-- ==== Sys2Proof/Laws/Registers.lean ====
section
/-! SUPPORT. Laws/Registers.lean: reads after writes of the tables by number, of registers and of fields. -/
namespace Sys2Proof.Machine

/-! ### Tables by number -/

theorem spGet_spIns {α : Type} (d : α) (m : List (Nat × α)) (k k' : Nat) (v : α) :
    spGet d (spIns m k v) k' = if k' = k then v else spGet d m k' := by
  induction m with
  | nil => simp [spIns, spGet]
  | cons e r ih =>
    obtain ⟨a, x⟩ := e
    simp only [spIns]
    by_cases h1 : k = a
    · subst h1; by_cases h : k' = k <;> simp [spGet, h]
    · rw [if_neg h1]
      by_cases h2 : k < a
      · rw [if_pos h2]; simp only [spGet]
      · rw [if_neg h2]
        simp only [spGet, ih]
        by_cases h : k' = a
        · subst h; simp [Ne.symm h1]
        · simp [h]

theorem spGet_spDel {α : Type} (d : α) (m : List (Nat × α)) (k k' : Nat) :
    spGet d (spDel m k) k' = if k' = k then d else spGet d m k' := by
  induction m with
  | nil => simp [spDel, spGet]
  | cons e r ih =>
    obtain ⟨a, x⟩ := e
    simp only [spDel] at ih ⊢
    rw [List.filter_cons]
    by_cases h1 : a = k
    · subst h1
      simp only [bne_self_eq_false, Bool.false_eq_true, if_false, ih, spGet]
      by_cases h : k' = a <;> simp [h]
    · have : (a != k) = true := by simpa using h1
      simp only [this, if_true, spGet, ih]
      by_cases h : k' = a
      · subst h; simp [h1]
      · simp [h]

/-- A table reads at a key what was put there, and at any other key what it read before. -/
theorem spGet_spPut {α : Type} [DecidableEq α] (d : α) (m : List (Nat × α)) (k k' : Nat) (v : α) :
    spGet d (spPut d m k v) k' = if k' = k then v else spGet d m k' := by
  unfold spPut
  by_cases h : v = d
  · rw [if_pos h, spGet_spDel, h]
  · rw [if_neg h, spGet_spIns]

/-- Putting at a key leaves reads of another key alone, whatever default they name. -/
theorem spGet_spPut_ne {α : Type} [DecidableEq α] (d d' : α) (m : List (Nat × α)) {k k' : Nat} (h : k' ≠ k) (v : α) :
    spGet d' (spPut d m k v) k' = spGet d' m k' := by
  unfold spPut
  by_cases hv : v = d
  · rw [if_pos hv, spGet_spDel, if_neg h]
  · rw [if_neg hv, spGet_spIns, if_neg h]

/-! ### Registers -/

@[simp] theorem reg_setReg_self (s : State) (a : Nat) (v : Word) : (s.setReg a v).reg a = v := by
  simp [State.reg, State.setReg, spGet_spPut]

theorem reg_setReg_ne (s : State) {a b : Nat} (h : b ≠ a) (v : Word) : (s.setReg a v).reg b = s.reg b :=
  spGet_spPut_ne _ _ _ h _

/-- A register reads what it was set to, any other what it read before. -/
theorem reg_setReg (s : State) (a b : Nat) (v : Word) : (s.setReg a v).reg b = if b = a then v else s.reg b := by
  by_cases h : b = a
  · subst h; simp
  · rw [reg_setReg_ne s h, if_neg h]

@[simp] theorem reg_setRegN_self (s : State) (a n : Nat) : (s.setRegN a n).reg a = BitVec.ofNat 32 n := reg_setReg_self ..

theorem reg_setRegN_ne (s : State) {a b : Nat} (h : b ≠ a) (n : Nat) : (s.setRegN a n).reg b = s.reg b := reg_setReg_ne s h _

theorem reg_set_ne (s : State) (f : Fld) {b : Nat} (h : b ≠ f.addr) (n : Nat) : (s.set f n).reg b = s.reg b := reg_setReg_ne s h _

/-- Reading a register looks at the register file alone. -/
theorem reg_congr {s t : State} (h : s.regs = t.regs) (a : Nat) : s.reg a = t.reg a := by simp [State.reg, h]

theorem get_congr {s t : State} (h : s.regs = t.regs) (f : Fld) : s.get f = t.get f := by simp [State.get, State.reg, h]

@[simp] theorem mark_reg (s : State) (a b : Nat) (m : Word) : (s.mark a m).reg b = s.reg b := reg_congr (by simp) b
@[simp] theorem mark_get (s : State) (a : Nat) (m : Word) (f : Fld) : (s.mark a m).get f = s.get f := get_congr (by simp) f
@[simp] theorem served_reg (s : State) (k : Nat) (m : Master) (b : Nat) : (s.served k m).reg b = s.reg b := reg_congr (by simp) b
@[simp] theorem served_get (s : State) (k : Nat) (m : Master) (f : Fld) : (s.served k m).get f = s.get f := get_congr (by simp) f

theorem reg_flag_ne (s : State) (f : Fld) {b : Nat} (h : b ≠ f.addr) : (s.flag f).reg b = s.reg b := by
  rw [State.flag, reg_set_ne _ _ h, mark_reg]

/-! ### Fields -/

theorem maskW_testBit (lo w i : Nat) : (maskW lo w).getLsbD i = (decide (i < 32) && (decide (lo ≤ i) && decide (i < lo + w))) := by
  simp only [maskW, BitVec.getLsbD_ofNat]
  by_cases hi : i < 32 <;> simp only [hi, decide_true, decide_false, Bool.true_and, Bool.false_and]
  rw [Nat.mul_comm, Nat.testBit_two_pow_mul]
  by_cases h : lo ≤ i
  · simp [h, Nat.testBit_two_pow_sub_one]; omega
  · simp [h]

theorem withFld_testBit (f : Fld) (v : Word) (n i : Nat) :
    (withFld f v n).getLsbD i = (decide (i < 32) && if f.lo ≤ i ∧ i < f.lo + f.width then n.testBit (i - f.lo) else v.getLsbD i) := by
  simp only [withFld, BitVec.getLsbD_or, BitVec.getLsbD_and, BitVec.getLsbD_not, maskW_testBit, BitVec.getLsbD_ofNat]
  by_cases hi : i < 32
  · simp only [hi, decide_true, Bool.true_and]
    rw [Nat.mul_comm, Nat.testBit_two_pow_mul, Nat.testBit_mod_two_pow]
    by_cases h1 : f.lo ≤ i
    · by_cases h2 : i < f.lo + f.width
      · have : i - f.lo < f.width := by omega
        simp [h1, h2, this]
      · have : ¬ i - f.lo < f.width := by omega
        simp [h1, h2, this]
    · simp [h1]
  · simp [hi]

theorem fldOf_testBit (f : Fld) (v : Word) (i : Nat) : (fldOf f v).testBit i = (decide (i < f.width) && v.getLsbD (f.lo + i)) := by
  simp only [fldOf, Nat.testBit_mod_two_pow, Nat.testBit_div_two_pow, BitVec.getLsbD]
  rw [Nat.add_comm]

/-- A field reads what it was set to. -/
theorem fldOf_withFld_self (f : Fld) (v : Word) (n : Nat) (h : f.lo + f.width ≤ 32) : fldOf f (withFld f v n) = n % 2 ^ f.width := by
  apply Nat.eq_of_testBit_eq; intro i
  rw [fldOf_testBit, withFld_testBit, Nat.testBit_mod_two_pow]
  by_cases hi : i < f.width
  · have h1 : f.lo + i < 32 := by omega
    simp [hi, h1]
  · simp [hi]

/-- A field is unchanged when a field with no bit in common is set. -/
theorem fldOf_withFld_disjoint (f g : Fld) (v : Word) (n : Nat) (h : g.lo + g.width ≤ f.lo ∨ f.lo + f.width ≤ g.lo) :
    fldOf g (withFld f v n) = fldOf g v := by
  apply Nat.eq_of_testBit_eq; intro i
  rw [fldOf_testBit, fldOf_testBit, withFld_testBit]
  by_cases hi : i < g.width
  · have : ¬ (f.lo ≤ g.lo + i ∧ g.lo + i < f.lo + f.width) := by omega
    simp only [this, if_false, hi, decide_true, Bool.true_and]
    by_cases h32 : g.lo + i < 32
    · simp [h32]
    · simp [h32, BitVec.getLsbD_of_ge v _ (Nat.le_of_not_lt h32)]
  · simp [hi]

theorem get_set_self (s : State) (f : Fld) (n : Nat) (h : f.lo + f.width ≤ 32) : (s.set f n).get f = n % 2 ^ f.width := by
  simp [State.get, State.set, fldOf_withFld_self f _ n h]

theorem get_set_disjoint (s : State) (f g : Fld) (n : Nat) (h : g.addr ≠ f.addr ∨ g.lo + g.width ≤ f.lo ∨ f.lo + f.width ≤ g.lo) :
    (s.set f n).get g = s.get g := by
  simp only [State.get, State.set, reg_setReg]
  by_cases ha : g.addr = f.addr
  · rw [if_pos ha, ha, fldOf_withFld_disjoint f g _ n (by rcases h with h | h; exact absurd ha h; exact h)]
  · rw [if_neg ha]

/-- A register that no field set names keeps its value. -/
theorem get_setReg_ne (s : State) (a : Nat) (v : Word) (g : Fld) (h : g.addr ≠ a) : (s.setReg a v).get g = s.get g := by
  simp [State.get, reg_setReg_ne s h]

theorem get_setReg_self (s : State) (v : Word) (g : Fld) : (s.setReg g.addr v).get g = fldOf g v := by simp [State.get]

theorem get_flag_self (s : State) (f : Fld) (h : f.lo + f.width ≤ 32) (hw : 0 < f.width) : (s.flag f).get f = 1 := by
  rw [State.flag, get_set_self _ _ _ h, Nat.mod_eq_of_lt (Nat.one_lt_two_pow (by omega))]

theorem get_flag_disjoint (s : State) (f g : Fld) (h : g.addr ≠ f.addr ∨ g.lo + g.width ≤ f.lo ∨ f.lo + f.width ≤ g.lo) :
    (s.flag f).get g = s.get g := by rw [State.flag, get_set_disjoint _ _ _ _ h, mark_get]

/-! ### Writes by access codes (R9, R11, R14) -/

/-- A write of a register by its access codes leaves the value that `writtenBy` states. -/
theorem plainWrite_reg (s : State) (a : Nat) (v : Word) {row : RegRow} (h : regRowAt a = some row) :
    (s.plainWrite a v).reg a = writtenBy { row with w1c := row.w1c &&& ~~~ s.fresh a } (s.reg a) v := by
  simp [State.plainWrite, State.wouldBe, h]

theorem plainWrite_reg_ne (s : State) {a b : Nat} (v : Word) (h : b ≠ a) : (s.plainWrite a v).reg b = s.reg b := by
  unfold State.plainWrite; split
  · exact reg_setReg_ne s h _
  · rfl

theorem plainWrite_get_ne (s : State) {a : Nat} (v : Word) (g : Fld) (h : g.addr ≠ a) : (s.plainWrite a v).get g = s.get g := by
  simp [State.get, plainWrite_reg_ne s v h]

/-- A field all of whose bits are RW reads what was written. -/
theorem plainWrite_get (s : State) (g : Fld) (v : Word) {row : RegRow} (h : regRowAt g.addr = some row)
    (hrw : ∀ i, g.lo ≤ i → i < g.lo + g.width → row.rw.getLsbD i = true) : (s.plainWrite g.addr v).get g = fldOf g v := by
  simp only [State.get, plainWrite_reg s g.addr v h]
  apply Nat.eq_of_testBit_eq; intro i
  rw [fldOf_testBit, fldOf_testBit]
  by_cases hi : i < g.width
  · have := hrw (g.lo + i) (by omega) (by omega)
    by_cases h32 : g.lo + i < 32
    · simp [writtenBy, this, hi]
    · simp [BitVec.getLsbD_of_ge _ _ (Nat.le_of_not_lt h32)]
  · simp [hi]

end Sys2Proof.Machine
end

*PROBLEM:* Only the lines from the beginning of the material above through the line with "simp only [spDel] at ih ⊢" are wanted; extract them exactly.

*ANSWER SECTION:*
-- ==== Sys2Proof/Laws/Registers.lean ====
section
/-! SUPPORT. Laws/Registers.lean: reads after writes of the tables by number, of registers and of fields. -/
namespace Sys2Proof.Machine

/-! ### Tables by number -/

theorem spGet_spIns {α : Type} (d : α) (m : List (Nat × α)) (k k' : Nat) (v : α) :
    spGet d (spIns m k v) k' = if k' = k then v else spGet d m k' := by
  induction m with
  | nil => simp [spIns, spGet]
  | cons e r ih =>
    obtain ⟨a, x⟩ := e
    simp only [spIns]
    by_cases h1 : k = a
    · subst h1; by_cases h : k' = k <;> simp [spGet, h]
    · rw [if_neg h1]
      by_cases h2 : k < a
      · rw [if_pos h2]; simp only [spGet]
      · rw [if_neg h2]
        simp only [spGet, ih]
        by_cases h : k' = a
        · subst h; simp [Ne.symm h1]
        · simp [h]

theorem spGet_spDel {α : Type} (d : α) (m : List (Nat × α)) (k k' : Nat) :
    spGet d (spDel m k) k' = if k' = k then d else spGet d m k' := by
  induction m with
  | nil => simp [spDel, spGet]
  | cons e r ih =>
    obtain ⟨a, x⟩ := e
    simp only [spDel] at ih ⊢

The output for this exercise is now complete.